To add a worker to this swarm, run the following command:
   docker swarm join --token SWMTKN-1- 1okpgh4spk3nab0mjjzk3c2nx3a68p3l1ww06bx8fu20nvpr0j90vxfk3dsyqvw3s1edzr5k4ou 192.168.43.97:2377
To add a manager to this swarm, run 'docker swarm join-token manager' and follow the instructions.

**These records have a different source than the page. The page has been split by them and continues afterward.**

-- ==== Sys2Proof/Safety.lean ====
section
/-! DEFINITION. What the statements call safe: the memory in its canonical form, the list of poisoned lines rising, and what no command
undoes: the queue that waits, the keys generated and the free values drawn. -/

namespace Sys2Proof

/-- The suite of a task command, whose accesses R195 confines to the suite's lines: the commands of TYPE 0x1 to 0x7 and 0x9, LOAD, and the two of a
merge row. -/
def Instr.taskSuite : Instr → Option (Fin 8)
  | .productPlain k _ | .productTurned k _ | .productSampled k _ | .skimPredict k _ | .skimFused k _ | .skimInit k _ | .skimSet k _
  | .skimSave k _ | .skimRestore k _ | .relayStore k _ | .relayStoreValues k _ | .relayOnehot k _ | .relayCopy k _ | .relayHostIn k _ _
  | .relayHostOut k _ | .relayCheck k _ | .relayTwin k _ | .exchangeAllreduce k _ | .exchangeReduceScatter k _
  | .exchangeAllgather k _ _ | .exchangeBroadcast k _ _ | .exchangeSend k _ | .exchangeRecv k _ _ | .exchangeGet k _ _
  | .exchangePut k _ _ | .exchangeNorm k _ | .exchangeDefine k _ | .updateApply k _ | .updateFreeze k _ | .updateThaw k _
  | .updateVerify k _ | .updateReplay k _ | .updateRender k _ | .maskSample k _ | .maskRank k _ | .maskBuild k _ | .topkScan k _
  | .topkProductScan k _ | .scaleInit k _ | .scaleSet k _ | .scaleSave k _ | .scaleRestore k _ | .markLoad k _ _ | .mergeAdd k _ _ _
  | .mergedRowDrain k _ _ => some k
  | _ => none

end Sys2Proof

namespace Sys2Proof.Machine

/-- A rising list of line addresses. -/
def rising : List Nat → Bool
  | a :: b :: l => decide (a < b) && rising (b :: l)
  | _ => true

/-- The memory invariant: visible memory and the bytes written to host memory are in canonical form. -/
def State.memInv (s : State) : Prop := Memory.wf s.mem = true ∧ Memory.wf s.host = true

/-- The structural invariant of the block. -/
def State.inv (s : State) : Prop := s.memInv ∧ rising s.poison = true

/-- A started task of suite `k` with the handle, TYPE and MODE of a command (R29, R34). -/
def State.Runs (s : State) (k : Fin 8) (h type mode : Nat) (t : Task) : Prop :=
  s.task? k h = some t ∧ t.state = .running ∧ t.desc.type = type ∧ t.desc.mode = mode

/-- A task of suite `k` with a handle and a run state. -/
def State.Has (s : State) (k : Fin 8) (h : Nat) (st : TaskState) (t : Task) : Prop := s.task? k h = some t ∧ t.state = st

/-- A task that runs on the panels passes its checks, keeps its stack frame and has the extremes of its grid group (R132, R180 to R183, R243). -/
def State.MayProduce (s : State) (k : Fin 8) (t : Task) (p : Prod) : Prop :=
  s.underflow k t t.desc.panelReq = false ∧ s.panelCheck k t = .ok p ∧ (s.beginProd k t p).2 = true ∧
  (s.prodStart k t p).groupReady k t.h p p.groupTiles = true

/-- The record of `n` units that a task names can be read (R195, R201). -/
def State.Readable (s : State) (k : Fin 8) (t : Task) (n : Nat) : Prop :=
  s.firstBad k (t.desc.arg 0 5) n = none ∧ ∀ u ∈ s.poison, ¬(t.desc.arg 0 5 ≤ u ∧ u < t.desc.arg 0 5 + n)

/-- A function's mailbox takes a command (R367, R368): nothing discards the write, BUSY is 0 and R368 refuses nothing. -/
def State.Accepts (s : State) (fn : Fin 9) (code : Nat) : Prop :=
  s.mbxKind fn = none ∧ (s.mailbox fn).busy = false ∧ s.mbxRefusal fn code = none

/-- The state in which a mailbox command that is taken starts its effect: BUSY is 1 and the command is latched (R367); a command that moves
bytes has a progress that the spec does not state (log entry 25). -/
def State.started (s : State) (fn : Fin 9) (code : Nat) : State :=
  ((s.mbxBegin fn (BitVec.ofNat 8 code)).modMailbox fn fun y => { y with begun := true }).mbxProgress fn code

/-- A frame that a port takes for suite `k` (R220, R231, R236, R308, R319): well formed and encrypted, for the suite of its die, from another member of a
group of it, whose pair key has the frame's epoch, with a counter that is fresh in its window `base`, and authentic. -/
def State.TakesFrame (s : State) (d : Fin 8) (f : Frame) (k : Fin 8) (p : PairKey) (base : Nat) : Prop :=
  frameMalformed f = false ∧ f.flags.getLsbD 0 = true ∧ f.dstSuite < 8 ∧ s.owner d = some k ∧ fin8 f.dstSuite = k ∧
  s.suites[k].st ≠ .scrubbing ∧ f.srcSuite = f.dstSuite ∧ s.isMember k f.srcCoord = true ∧
  s.suites[k].pairOf f.srcCoord f.srcSuite = some p ∧
  p.epochKey f.keyEpoch = some base ∧ p.fresh (base + f.srcDie % 8) (f.frameCtr.toNat % 2 ^ 60) = true ∧ f.tagOk = true

/-- The state in which a frame that is taken has its effect: its buffer space is free (R224) and its counter is seen (R220, R308). -/
def State.taken (s : State) (d : Fin 8) (q : Fin 2) (k : Fin 8) (f : Frame) (p : PairKey) (base : Nat) : State :=
  (s.modPort d q fun x => x.freed f).modSuite k fun u => u.modPair p.peer fun x => x.take (base + f.srcDie % 8) (f.frameCtr.toNat % 2 ^ 60)

/-- What blowing fuses does (R333, R338): rollback counters rise, owner slots are written one after another, and nothing else changes. -/
def Fuses.Grown (f g : Fuses) : Prop :=
  { g with rollback := f.rollback, ownerSlots := f.ownerSlots } = f ∧ (∀ i, f.rollback.getD i 0 ≤ g.rollback.getD i 0) ∧
  f.ownerSlots <+: g.ownerSlots

/-- What no task command touches: the flash, the power chain, module time, function 0's mailbox, the security
service's memory, the layout, the fitted units, the latched halves, SMBus, the TAPs, the DOE mailboxes and the locks of one power cycle. -/
def State.still (s : State) : Flash × Power × Clk × Mailbox × Sec × Vector Nat 8 × Option Primer × List (Nat × Nat × Word) × Smbus ×
    Vector Tap 8 × Vector Doe 9 × Bool × Bool :=
  (s.flash, s.power, s.clk, s.mbx, s.sec, s.layout, s.primer, s.latch, s.smbus, s.taps, s.doe, s.bscanLocked, s.unlocked)

/-- What holds between a state and one that commands' effects lead to from it: the structural invariant is kept, the waiting commands are
untouched, the counters of keys generated (R319, R320) and of free values drawn (log 6) do not fall, and fuses are only blown; in the quiet
form, which a suite's tasks have, no fuse is blown and what is still stays as it is. -/
structure Keeps (quiet : Bool) (a s : State) : Prop where
  inv : a.inv → s.inv
  pending : s.pending = a.pending
  keyGen : a.keyGen ≤ s.keyGen
  free : a.free ≤ s.free
  fuses : a.fuses.Grown s.fuses
  still : quiet = true → s.still = a.still ∧ s.fuses = a.fuses

/-- `Keeps` for what a command answers. -/
def KeepsOut (quiet : Bool) (a : State) (o : Out) : Prop := ∀ t, o = .next t → Keeps quiet a t

/-- `Keeps` for what a RELAY plan leads to, whichever way it goes. -/
def PlanKeeps (quiet : Bool) (a : State) : RelayPlan → Prop
  | .ends u => Keeps quiet a u
  | .works _ _ _ late run => (∀ u, late = some u → Keeps quiet a u) ∧ ∀ u, Keeps quiet a u → Keeps quiet a (run u)

end Sys2Proof.Machine
end

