/-! ## Memory -/

/-- R166, R200, R201, R203, R206: a demand read that finds a free entry, of lines within one 1 KiB block that the suite may request, that carry no
marker and fail no tag, changes no byte, no marker and no task. A speculative read only counts and holds an entry: it changes no byte, no marker and
nothing of a suite. R200: a line whose read fails its tag three times is poisoned; its bytes and every other marker stay. -/
def Obligations.ReadsKeepMemory : Prop :=
  (∀ (k d home : Fin 8) (i : Fin 12) (who : Option (Fin 104)) (h : Option Nat) (unit lines ecc : Nat) (cls : Fin 4) (late full : Bool)
    (fails : List (Nat × Nat)) (p : List (Nat × Nat)) (alt : Bool) (s : State),
    lines ≠ 0 → unit / 16 = (unit + lines - 1) / 16 → s.mayRequest k d who h = true →
    (exec (.memoryRead k d who h unit lines fails ecc cls true late full) s = .next (s.specIssue k d who h unit lines) ∧
      (s.specIssue k d who h unit lines).mem = s.mem ∧ (s.specIssue k d who h unit lines).poison = s.poison ∧
      (s.specIssue k d who h unit lines).suites = s.suites) ∧
    (s.reachable k unit = true → homeOf unit = some (home, i) → s.route k d home = some (p, alt) → (s.stack home i).filled = true →
      (∀ j < lines, s.poisoned (unit + j) = false) →
      ∃ u, exec (.memoryRead k d who h unit lines [] ecc cls false late false) s = .next u ∧ u.mem = s.mem ∧ u.poison = s.poison ∧
        u.suites[k].tasks = s.suites[k].tasks ∧ u.mgt = s.mgt ∧ u.msix = s.msix)) ∧
  (∀ (k d home : Fin 8) (i : Fin 12) (who : Option (Fin 104)) (unit ecc : Nat) (cls : Fin 4) (late : Bool) (p : List (Nat × Nat)) (alt : Bool)
    (s : State),
    s.mayRequest k d who none = true → s.reachable k unit = true → homeOf unit = some (home, i) → s.route k d home = some (p, alt) →
    s.poisoned unit = false →
    ∃ u, exec (.memoryRead k d who none unit 1 [(0, 3)] ecc cls false late false) s = .next u ∧ u.poisoned unit = true ∧
      (∀ x, x ≠ unit → u.poisoned x = s.poisoned x) ∧ u.mem = s.mem)

/-- R32, R195, R197, R206: a write that a suite's requester may issue within one 1 KiB block, in a suite that runs no program, stores its bytes at
their addresses and no others, but for the FROZEN and BOUND flags of a table in force, which stay; where no read that it needs fails, a line that it
supplies whole loses its marker, and no other line's marker changes. -/
def Obligations.WriteStoresItsBytes : Prop :=
  ∀ (k d home : Fin 8) (i : Fin 12) (who : Option (Fin 104)) (h : Option Nat) (unit off ecc : Nat) (bytes : List Byte) (cls : Fin 4)
    (p : List (Nat × Nat)) (alt : Bool) (s : State), s.inv → bytes ≠ [] → off < 64 → unit / 16 = (unit + cdiv (off + bytes.length) 64 - 1) / 16 →
    s.mayRequest k d who h = true → s.reachable k unit = true → homeOf unit = some (home, i) → s.route k d home = some (p, alt) →
    (s.stack home i).filled = true → s.suites[k].run = none →
    let a := 64 * unit + off
    ∃ u, exec (.memoryWrite k d who h unit off bytes cls [] ecc false) s = .next u ∧
      (∀ x, u.byte x = if a ≤ x ∧ x < a + bytes.length then (s.keepFlags a bytes).getD (x - a) 0 else s.byte x) ∧
      ((∀ j : Fin 8, s.suites[j].table? = none) → s.keepFlags a bytes = bytes) ∧
      (∀ x, u.poisoned x = (s.poisoned x && !(decide (a ≤ 64 * x) && decide (64 * x + 64 ≤ a + bytes.length))))

/-- R32: a write of a suite's requester, in a suite that runs no program, leaves the FROZEN and BOUND flags of every entry of a tensor table in
force as they are. R195: a request of a suite to a line outside its dies or unmapped changes no byte and no marker: it is ACCESS_DENIED and
logged. -/
def Obligations.WritesKeepFlagsAndForeignLines : Prop :=
  (∀ (k d : Fin 8) (who : Option (Fin 104)) (h : Option Nat) (unit off ecc : Nat) (bytes : List Byte) (cls : Fin 4) (fails : List (Nat × Nat))
    (full : Bool) (s t : State), s.inv → s.suites[k].run = none → exec (.memoryWrite k d who h unit off bytes cls fails ecc full) s = .next t →
    ∀ x, s.isFlagByte x = true → t.byte x &&& 3 = s.byte x &&& 3) ∧
  (∀ (k d : Fin 8) (who : Option (Fin 104)) (h : Option Nat) (unit off lines ecc : Nat) (bytes : List Byte) (cls : Fin 4) (late full : Bool)
    (fails : List (Nat × Nat)) (s : State), s.mayRequest k d who h = true → s.reachable k unit = false → lines ≠ 0 →
    unit / 16 = (unit + lines - 1) / 16 → bytes ≠ [] → off < 64 → unit / 16 = (unit + cdiv (off + bytes.length) 64 - 1) / 16 →
    let u := s.demandDenied k h unit (s.classOf k h false cls)
    exec (.memoryRead k d who h unit lines fails ecc cls false late full) s = .next u ∧
    exec (.memoryWrite k d who h unit off bytes cls fails ecc full) s = .next u ∧ u.mem = s.mem ∧ u.poison = s.poison)

/-- R196, R382, R304, R305: a move before a retirement poisons the lines of the stack's window that cannot be read, and in a die of no suite the
retirement then commits; more flit replays of a group in 1 ms than 16 × EDGE_RETRY retire it, fewer change nothing; an elapsed rotation interval
rotates the suite's stacks; when a stack has been encrypted again its old key's use ends, KEY_ROTATED is logged and a queued rotation starts. -/
def Obligations.MemoryServiceCommands : Prop :=
  ∀ (d k : Fin 8) (i : Fin 12) (pc : Fin 64) (e : Fin 3) (g : Fin 16) (n : Nat) (lost : List Nat) (s : State),
    let x := s.stack d i
    let w := (12 * d.val + i.val) * 2 ^ 30
    let bad := lost.filter fun u => decide (w ≤ u) && decide (u < w + (x.cap - 0xFC0000 * x.pcPending.length)) && !s.poisoned u
    let lim := 16 * min (s.hlt.ctrl.toNat / 256 % 256) s.policy.edgeRetry
    let s1 := s.modStack d i fun y => { y with reenc := false, pages := 0, rotQueued := false }
    let s2 := s1.dieEvent d 0x193 i (pack [(1, 0), (3, 0), (2, x.epoch), (2, 0), (4, 12 * d.val + i.val), (4, 0)])
    ((x.pcPending.any fun (q : Nat × Nat) => q.1 == pc.val) = true → s.owner d ≠ none → exec (.pcRetirementMove d i pc lost) s =
      .next ((bad.foldl (fun t u => t.poisonLine u) s).modStack d i fun y => { y with moveLost := y.moveLost + bad.length })) ∧
    ((x.pcPending.any fun (q : Nat × Nat) => q.1 == pc.val) = true → s.owner d = none → exec (.pcRetirementMove d i pc lost) s =
      .next (((bad.foldl (fun t u => t.poisonLine u) s).modStack d i fun y => { y with moveLost := y.moveLost + bad.length }).commitStack d i 0xFFFFFFFF)) ∧
    (s.edgePresent d e = true → lim < n → exec (.d2dFlitReplay d e g n) s = .next (s.retireGroup d e g 7)) ∧
    (n ≤ lim → exec (.d2dFlitReplay d e g n) s = .next s) ∧
    (s.suites[k].memRot ≠ 0 → s.suites[k].key ≠ none → s.suites[k].st ≠ .absent → exec (.memKeyRotationStart k) s = .next (s.rotateSuite k)) ∧
    (x.reenc = true → exec (.reencryptionDone d i) s = .next (if x.rotQueued then s2.modStack d i Stack.rotate else s2))

/-- R305: an interval that elapses and a ROTATE_MEM start a rotation on every stack of the suite's dies in service; one that is requested while
one runs on a stack starts when that one ends; the epoch wraps from 0xFFFF to 0x0001, and a rotation never uses epoch 0. -/
def Obligations.KeyRotations : Prop :=
  ∀ (k : Fin 8) (fn : Fin 9) (d : Fin 8) (i : Fin 12) (s : State),
    let x := s.stack d i
    let next := if x.epoch = 0xFFFF then 1 else x.epoch + 1
    (s.suites[k].memRot ≠ 0 → s.suites[k].key ≠ none → s.suites[k].st ≠ .absent →
      ∃ t, exec (.memKeyRotationStart k) s = .next t ∧ (d ∈ s.liveDies k → t.stack d i = x.rotate)) ∧
    (s.Accepts fn 0x24 → s.suites[k].st ≠ .absent → s.suites[k].st ≠ .scrubbing →
      ∃ t, exec (.rotateMem fn k) s = .next t ∧ (d ∈ s.liveDies k → t.stack d i = x.rotate)) ∧
    (x.reenc = false → x.rotate.reenc = true ∧ x.rotate.epoch = next ∧ x.rotate.epoch ≠ 0) ∧
    (x.reenc = true → x.rotate = { x with rotQueued := true }) ∧
    (x.reenc = true → ∃ t, exec (.reencryptionDone d i) s = .next t ∧ (t.stack d i).reenc = x.rotQueued ∧
      (t.stack d i).epoch = (if x.rotQueued then next else x.epoch))
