theorem State.putCode_keeps {quiet : Bool} {a : State} (s : State) (f : Fmt) (base : ℕ) (i : ℕ) (c : ℕ) (hs : Keeps quiet a s) :
    Keeps quiet a (State.putCode s f base i c) := by
  unfold State.putCode
  try dsimp only
  repeat' first
    | with_reducible intro _ | with_reducible assumption | with_reducible apply State.write_keeps | with_reducible apply hs
    | simp only [keeps_upd] | with_reducible apply foldl_keeps | with_reducible apply ite_keeps | split
    | with_reducible refine keeps_snd (by assumption) ?_ | with_reducible refine keeps_fst (by assumption) ?_

/-! ### Convert -/

theorem State.reportInvalid_keeps {quiet : Bool} {a : State} (s : State) (k : Fin 8) (t : Tensor) (es : List Ent) (hs : Keeps quiet a s) :
    Keeps quiet a (State.reportInvalid s k t es) := by
  unfold State.reportInvalid
  try dsimp only
  repeat' first
    | with_reducible intro _ | with_reducible assumption | with_reducible apply State.countInvalid_keeps | with_reducible apply hs
    | simp only [keeps_upd] | with_reducible apply foldl_keeps | with_reducible apply ite_keeps | split
    | with_reducible refine keeps_snd (by assumption) ?_ | with_reducible refine keeps_fst (by assumption) ?_

theorem State.putCodes_keeps {quiet : Bool} {a : State} (s : State) (f : Fmt) (l : List (ℕ × ℕ × ℕ)) (hs : Keeps quiet a s) :
    Keeps quiet a (State.putCodes s f l) := by
  unfold State.putCodes
  try dsimp only
  repeat' first
    | with_reducible intro _ | with_reducible assumption | with_reducible apply State.putCode_keeps | with_reducible apply hs
    | simp only [keeps_upd] | with_reducible apply foldl_keeps | with_reducible apply ite_keeps | split
    | with_reducible refine keeps_snd (by assumption) ?_ | with_reducible refine keeps_fst (by assumption) ?_

theorem State.putGroup_keeps {quiet : Bool} {a : State} (s : State) (k : Fin 8) (t : Tensor) (tag : ℕ) (count : Bool) (ps : List Put) (hs : Keeps quiet a s) :
    Keeps quiet a (State.putGroup s k t tag count ps) := by
  unfold State.putGroup
  try dsimp only
  repeat' first
    | with_reducible intro _ | with_reducible assumption | with_reducible apply State.write_keeps
    | with_reducible apply State.putCodes_keeps | with_reducible apply State.countConv_keeps | with_reducible apply hs
    | simp only [keeps_upd] | with_reducible apply foldl_keeps | with_reducible apply ite_keeps | split
    | with_reducible refine keeps_snd (by assumption) ?_ | with_reducible refine keeps_fst (by assumption) ?_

Now, create Docker Secret using the below command.

Example

$echo 'secret credentials for TUTORIALSPOINT database' | docker secret create ttrlpnt_secret_file -

Output

qmry8v6wsihjuizgtg292ozau

To get complete details about the Docker secret file, use the below command.

Example

$ docker secret ls

Output

ID NAME DRIVER CREATED UPDATED qmry8v6wsihjuizgtg292ozau ttrlpnt_secret_file 2 hours ago 2 hours ago

This means our Docker Secret is ready to be used.

Step 2 : Create a service

We will create a mysql service that will take the above-created Docker Secret as the root password.

Example

$ docker service create --name=ttrlpnt_mysql --secret source=ttrlpnt_secret_file,target=ttrlpnt_secret_file -e MYSQL_ROOT_PASSWORD_FILE="/run/secrets/ttrlpnt_secret_file" mysql:latest

Output

image mysql:latest could not be accessed on a registry to record its digest. Each node will access mysql:latest independently, possibly leading to different nodes running different versions of the image.
n7651xa5porbsf4l948vwa33c
overall progress: 1 out of 1 tasks
1/1: running [==================================================>]
verify: Service converged

Check if the service is running.

Example

$ docker ps

Output

CONTAINER ID IMAGE COMMAND CREATED STATUS PORTS NAMES
27fcefc610c8 mysql:latest "docker-entrypoint.s…" 35 seconds ago Up 31 seconds 3306/tcp, 33060/tcp ttrlpnt_mysql.1.bzkxffaovta8mj5q33ap7z1tl

Step 3: Exec inside the container

Now, we will get inside the container and get the content of the secret file stored in it i.e. the root password.

Example

$ docker exec ttrlpnt_mysql.1.bzkxffaovta8mj5q33ap7z1tl bash -c 'cat /run/secrets/ttrlpnt_secret_file'

Output

secret credentials for TUTORIALSPOINT database

Hence the secret file is present.

Step 4 : Check if the committed image file has the secret data

Create an image from this container.

Example

$ docker commit ttrlpnt_mysql.1.bzkxffaovta8mj5q33ap7z1tl secret_mysql:v1

Output

sha256:d5fcdc6c3b093485146dfd8e89b2f8be133090bc4ecf3995f4ce409dec30c523

Now inspect the image and check if we get the password for the root.

Example

$ docker inspect -f "{{ .Config.Env }}" secret_mysql:v1

Output

[MYSQL_ROOT_PASSWORD_FILE=/run/secrets/ttrlpnt_secret_file
PATH=/usr/local/sbin:/usr/local/bin:/usr/sbin:/usr/bin:/sbin:/bin
GOSU_VERSION=1.14 MYSQL_MAJOR=8.0 MYSQL_VERSION=8.0.31-1.el8
MYSQL_SHELL_VERSION=8.0.31-1.el8]

Hence only the path is mentioned and the credentials are secure.

Conclusion

In this article. We learned various ways to pass the credentials to the Docker containers. The security issues related to them are also discussed and solutions are also provided. Using Docker Secrets is one of the most useful and secure ways to give your logins.